Common considerations across the class
- Indication-specific selection: Different members may be preferred for different conditions or patient populations
- Dose equivalence: Members of the same class are not always interchangeable on a 1:1 dose basis
- Drug interactions: Class members often share interaction profiles (e.g., CYP enzyme effects) but individual variation matters
- Side effects: Some side effects are class-wide; others are substance-specific
- Contraindications: Individual contraindications may not generalize across the class
Always consult the prescribing information for the specific medicine prescribed and discuss with your clinician.
Frequently asked questions
What are NSAID?
NSAID are medicines that share a common mechanism of action used for specific therapeutic indications. iMedic currently covers 14 substances in this class with detailed pages for each.

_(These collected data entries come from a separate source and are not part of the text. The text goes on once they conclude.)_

-- ==== Sys2Proof/Machine/Defaults.lean ====
section
/-! DEFINITION. The default parameter values of 00_scope.md R4. -/

namespace Sys2Proof.Machine

/-- The defaults of R4's table. `T_QUARTER` and `ENGINE_BASE` are OPEN there: 1 and 0 are the model's own values for the
reset state (DESIGN CHOICE, log entry 3); no statement rests on them. -/
def defaultParams : Params where
  tQuarter := 1
  nStartSettle := ⟨100, by decide⟩
  nStartHold := ⟨1, by decide⟩
  nStartTail := ⟨4, by decide⟩
  nBitSetup := ⟨1, by decide⟩
  nBitHigh := ⟨2, by decide⟩
  nBitLow := ⟨1, by decide⟩
  nAckSetup := ⟨1, by decide⟩
  nAckWin := ⟨2, by decide⟩
  nAckHold := ⟨90, by decide⟩
  nRsRel := ⟨8, by decide⟩
  nRsHigh := ⟨2, by decide⟩
  nRsHold := ⟨2, by decide⟩
  nRsTail := ⟨16, by decide⟩
  nRdPre := ⟨1, by decide⟩
  nRdPost := ⟨1, by decide⟩
  nRdAckSettle := ⟨40, by decide⟩
  nRdNackSettle := ⟨8, by decide⟩
  nStopHold := ⟨1, by decide⟩
  nStopTail := ⟨30, by decide⟩
  engineBase := 0

end Sys2Proof.Machine
end

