-- ==== Sys2Proof/Machine/Operands.lean ====
section
/-! DEFINITION. The operand forms: a line (R86), a byte taken bit by bit (R56, R82), and the assembly of a Read-Word
value from its samples (R30, R150). -/

namespace Sys2Proof.Machine

/-- `drv[l]` (10_state.md R21). -/
def Pads.get (d : Pads) : Line → Drive
  | .scl => d.scl
  | .sda => d.sda

/-- `drv[l] <- x`. -/
def Pads.set (d : Pads) (l : Line) (x : Drive) : Pads :=
  match l with
  | .scl => { d with scl := x }
  | .sda => { d with sda := x }

/-- `remote_low(l)` (40_line_driver.md R105). -/
def Pulls.get (p : Pulls) : Line → Bool
  | .scl => p.scl
  | .sda => p.sda

/-- The remote device changes its drive of line `l`. -/
def Pulls.set (p : Pulls) (l : Line) (x : Bool) : Pulls :=
  match l with
  | .scl => { p with scl := x }
  | .sda => { p with sda := x }

/-- The other line. -/
def otherLine : Line → Line
  | .scl => .sda
  | .sda => .scl

/-- The bits of a byte in wire order, most significant first (20_memory.md R56). -/
def byteBits (v : Byte) : List Bool :=
  [v.getLsbD 7, v.getLsbD 6, v.getLsbD 5, v.getLsbD 4, v.getLsbD 3, v.getLsbD 2, v.getLsbD 1, v.getLsbD 0]

/-- R123: a 0 is put on SDA by driving it low, a 1 by releasing it. -/
def dataUop (x : Bool) : Uop := if x then .rel .sda else .low .sda

/-- `acc[i] <- b`. -/
def setBit (acc : Half) (i : Nat) (b : Bool) : Half :=
  if b then acc ||| (1#16 <<< i) else acc &&& ~~~(1#16 <<< i)

/-- 10_state.md R30: sample number `k` of a READ_WORD goes to bit `15 - k` of the sample string; there are 16 samples. -/
def putSample (acc : Half) (k : Nat) (b : Bool) : Half :=
  if k < 16 then setBit acc (15 - k) b else acc

/-- R150: the value of a Read-Word from its 16 samples, `low | (high << 8)`. -/
def assembleWord (acc : Half) : Half :=
  let low : Half := (acc.extractLsb 15 8).setWidth 16
  let high : Half := (acc.extractLsb 7 0).setWidth 16
  low ||| (high <<< 8)

end Sys2Proof.Machine
end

Are all NSAID interchangeable?
No. While medicines in the same class share a mechanism, they differ in potency, dosing, drug interactions, and tolerability. Switching between them is a clinical decision based on individual response, side effects, and treatment goals.
How do I choose between different NSAID?
Selection depends on the specific clinical indication, patient factors (age, comorbidities, kidney/liver function, other medications), tolerability of side effects, cost, and clinician preference. This is a prescribing decision.
Are NSAID available as generics?
Most well-established class members are available as generic alternatives, often substantially less expensive than brand-name versions while clinically equivalent. Newer members may still be brand-only.
Last reviewed: by iMedic Medical Editorial Team. Our editorial process.